→ **Work required**
Using the records below, repeat exactly the lines from the one holding "x).rest = s.rest := rfl" through the one holding "theorem with_mem_rest (s", both ends included, and no others.

Stored items
BEGIN

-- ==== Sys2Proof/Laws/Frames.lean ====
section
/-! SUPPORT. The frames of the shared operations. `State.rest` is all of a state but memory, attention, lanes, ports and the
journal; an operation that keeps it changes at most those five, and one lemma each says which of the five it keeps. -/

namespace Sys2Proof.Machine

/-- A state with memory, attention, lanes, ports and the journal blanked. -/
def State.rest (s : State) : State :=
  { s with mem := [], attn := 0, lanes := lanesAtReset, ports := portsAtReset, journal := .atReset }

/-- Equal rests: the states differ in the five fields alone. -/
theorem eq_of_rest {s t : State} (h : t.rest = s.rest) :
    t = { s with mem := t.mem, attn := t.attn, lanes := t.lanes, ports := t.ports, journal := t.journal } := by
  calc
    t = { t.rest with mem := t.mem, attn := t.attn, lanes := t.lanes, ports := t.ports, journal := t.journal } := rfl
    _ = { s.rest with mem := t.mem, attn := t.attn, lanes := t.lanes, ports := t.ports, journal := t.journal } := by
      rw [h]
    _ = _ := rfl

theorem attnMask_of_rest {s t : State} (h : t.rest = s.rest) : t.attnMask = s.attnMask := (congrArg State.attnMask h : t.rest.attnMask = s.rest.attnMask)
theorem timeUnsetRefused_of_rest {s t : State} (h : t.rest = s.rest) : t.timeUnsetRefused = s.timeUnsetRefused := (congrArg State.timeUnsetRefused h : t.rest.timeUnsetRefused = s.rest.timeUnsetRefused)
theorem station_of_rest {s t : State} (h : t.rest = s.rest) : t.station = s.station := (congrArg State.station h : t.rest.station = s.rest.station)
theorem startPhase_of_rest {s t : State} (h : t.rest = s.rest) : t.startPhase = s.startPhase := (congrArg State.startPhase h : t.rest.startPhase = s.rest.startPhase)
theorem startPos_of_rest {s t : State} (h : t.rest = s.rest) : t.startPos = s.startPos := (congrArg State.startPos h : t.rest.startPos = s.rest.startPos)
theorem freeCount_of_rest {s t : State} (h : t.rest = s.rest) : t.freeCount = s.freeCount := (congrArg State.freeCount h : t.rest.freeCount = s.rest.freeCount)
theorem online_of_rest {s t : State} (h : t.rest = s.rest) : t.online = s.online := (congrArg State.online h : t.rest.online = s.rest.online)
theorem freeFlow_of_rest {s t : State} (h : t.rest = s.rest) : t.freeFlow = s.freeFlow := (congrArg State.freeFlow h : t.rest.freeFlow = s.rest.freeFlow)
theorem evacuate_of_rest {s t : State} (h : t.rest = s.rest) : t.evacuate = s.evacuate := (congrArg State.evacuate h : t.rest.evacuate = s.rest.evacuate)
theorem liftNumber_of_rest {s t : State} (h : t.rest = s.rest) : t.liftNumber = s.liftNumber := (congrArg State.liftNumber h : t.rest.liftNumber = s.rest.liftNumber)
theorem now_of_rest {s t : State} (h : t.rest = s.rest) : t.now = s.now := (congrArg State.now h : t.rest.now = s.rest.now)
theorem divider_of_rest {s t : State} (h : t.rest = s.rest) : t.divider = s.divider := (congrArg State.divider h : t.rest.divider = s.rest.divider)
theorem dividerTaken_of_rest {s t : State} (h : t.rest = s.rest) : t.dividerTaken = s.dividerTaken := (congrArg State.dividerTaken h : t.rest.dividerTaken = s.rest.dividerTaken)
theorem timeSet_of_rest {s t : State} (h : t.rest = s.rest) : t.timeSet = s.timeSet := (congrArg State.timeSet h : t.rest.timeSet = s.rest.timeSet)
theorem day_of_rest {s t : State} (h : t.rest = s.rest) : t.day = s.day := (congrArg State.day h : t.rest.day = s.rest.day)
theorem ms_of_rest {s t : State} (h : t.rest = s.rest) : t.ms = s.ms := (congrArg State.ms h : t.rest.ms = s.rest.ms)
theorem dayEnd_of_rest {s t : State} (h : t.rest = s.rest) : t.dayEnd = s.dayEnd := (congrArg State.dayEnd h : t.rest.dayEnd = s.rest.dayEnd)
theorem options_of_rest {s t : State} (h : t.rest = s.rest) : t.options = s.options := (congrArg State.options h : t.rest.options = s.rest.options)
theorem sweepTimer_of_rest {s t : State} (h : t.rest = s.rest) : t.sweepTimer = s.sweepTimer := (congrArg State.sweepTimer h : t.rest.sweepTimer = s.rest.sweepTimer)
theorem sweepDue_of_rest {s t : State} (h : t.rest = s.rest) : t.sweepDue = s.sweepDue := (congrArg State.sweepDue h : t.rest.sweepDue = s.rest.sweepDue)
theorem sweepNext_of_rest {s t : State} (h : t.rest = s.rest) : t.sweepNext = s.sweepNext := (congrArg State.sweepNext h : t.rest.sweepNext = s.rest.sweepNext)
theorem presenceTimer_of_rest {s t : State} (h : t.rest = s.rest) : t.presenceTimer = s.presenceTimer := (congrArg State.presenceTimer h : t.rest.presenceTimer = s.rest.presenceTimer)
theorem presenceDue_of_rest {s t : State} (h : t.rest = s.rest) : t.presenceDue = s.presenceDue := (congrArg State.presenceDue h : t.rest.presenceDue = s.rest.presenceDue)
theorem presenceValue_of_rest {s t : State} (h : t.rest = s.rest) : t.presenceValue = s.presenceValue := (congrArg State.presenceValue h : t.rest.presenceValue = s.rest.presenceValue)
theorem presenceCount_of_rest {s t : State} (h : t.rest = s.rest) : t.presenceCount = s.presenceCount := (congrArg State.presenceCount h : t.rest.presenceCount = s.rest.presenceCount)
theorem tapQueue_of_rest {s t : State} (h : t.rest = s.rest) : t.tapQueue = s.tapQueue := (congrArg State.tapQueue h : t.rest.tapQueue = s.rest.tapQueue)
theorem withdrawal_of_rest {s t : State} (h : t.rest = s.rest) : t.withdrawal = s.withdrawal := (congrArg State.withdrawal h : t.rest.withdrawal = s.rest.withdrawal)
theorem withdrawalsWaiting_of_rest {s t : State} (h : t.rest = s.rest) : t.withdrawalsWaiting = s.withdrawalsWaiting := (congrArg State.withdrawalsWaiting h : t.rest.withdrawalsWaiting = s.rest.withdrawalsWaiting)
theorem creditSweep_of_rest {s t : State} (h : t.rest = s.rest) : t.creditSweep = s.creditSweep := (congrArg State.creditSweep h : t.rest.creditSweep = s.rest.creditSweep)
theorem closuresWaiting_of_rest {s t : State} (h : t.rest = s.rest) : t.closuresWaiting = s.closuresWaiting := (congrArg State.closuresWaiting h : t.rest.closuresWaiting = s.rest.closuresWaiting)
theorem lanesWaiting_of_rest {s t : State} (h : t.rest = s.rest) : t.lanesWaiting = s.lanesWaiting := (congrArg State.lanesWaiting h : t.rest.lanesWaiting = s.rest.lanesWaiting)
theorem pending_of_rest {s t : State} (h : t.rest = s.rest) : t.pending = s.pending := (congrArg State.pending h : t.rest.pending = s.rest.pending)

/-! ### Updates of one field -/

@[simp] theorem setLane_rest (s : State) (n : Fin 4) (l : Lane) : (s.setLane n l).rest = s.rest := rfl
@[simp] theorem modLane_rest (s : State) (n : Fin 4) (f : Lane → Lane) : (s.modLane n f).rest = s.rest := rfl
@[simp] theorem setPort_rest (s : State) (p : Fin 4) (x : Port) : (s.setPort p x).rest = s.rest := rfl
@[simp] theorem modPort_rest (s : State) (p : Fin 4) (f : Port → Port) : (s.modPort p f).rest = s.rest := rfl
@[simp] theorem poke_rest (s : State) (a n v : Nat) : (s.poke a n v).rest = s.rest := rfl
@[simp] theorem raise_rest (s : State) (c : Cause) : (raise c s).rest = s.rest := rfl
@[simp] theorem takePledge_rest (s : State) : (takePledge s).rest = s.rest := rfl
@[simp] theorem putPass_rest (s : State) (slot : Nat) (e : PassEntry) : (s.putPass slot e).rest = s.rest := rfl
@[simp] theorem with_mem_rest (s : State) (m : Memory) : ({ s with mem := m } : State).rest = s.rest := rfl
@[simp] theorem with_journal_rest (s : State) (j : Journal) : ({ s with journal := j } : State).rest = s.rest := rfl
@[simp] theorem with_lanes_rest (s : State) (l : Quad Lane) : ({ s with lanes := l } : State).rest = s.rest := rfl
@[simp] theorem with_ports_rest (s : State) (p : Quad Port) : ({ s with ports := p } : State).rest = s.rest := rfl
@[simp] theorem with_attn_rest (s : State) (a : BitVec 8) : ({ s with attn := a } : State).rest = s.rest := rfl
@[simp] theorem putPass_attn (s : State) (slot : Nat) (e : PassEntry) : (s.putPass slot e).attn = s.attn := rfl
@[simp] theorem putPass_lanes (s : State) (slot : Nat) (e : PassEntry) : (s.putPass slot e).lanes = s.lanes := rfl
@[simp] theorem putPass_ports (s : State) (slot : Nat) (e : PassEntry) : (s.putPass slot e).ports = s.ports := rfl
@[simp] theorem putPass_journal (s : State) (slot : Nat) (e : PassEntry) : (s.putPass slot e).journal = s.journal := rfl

END

→ **Output**
@[simp] theorem setPort_rest (s : State) (p : Fin 4) (x : Port) : (s.setPort p x).rest = s.rest := rfl
@[simp] theorem modPort_rest (s : State) (p : Fin 4) (f : Port → Port) : (s.modPort p f).rest = s.rest := rfl
@[simp] theorem poke_rest (s : State) (a n v : Nat) : (s.poke a n v).rest = s.rest := rfl
@[simp] theorem raise_rest (s : State) (c : Cause) : (raise c s).rest = s.rest := rfl
@[simp] theorem takePledge_rest (s : State) : (takePledge s).rest = s.rest := rfl
@[simp] theorem putPass_rest (s : State) (slot : Nat) (e : PassEntry) : (s.putPass slot e).rest = s.rest := rfl
@[simp] theorem with_mem_rest (s : State) (m : Memory) : ({ s with mem := m } : State).rest = s.rest := rfl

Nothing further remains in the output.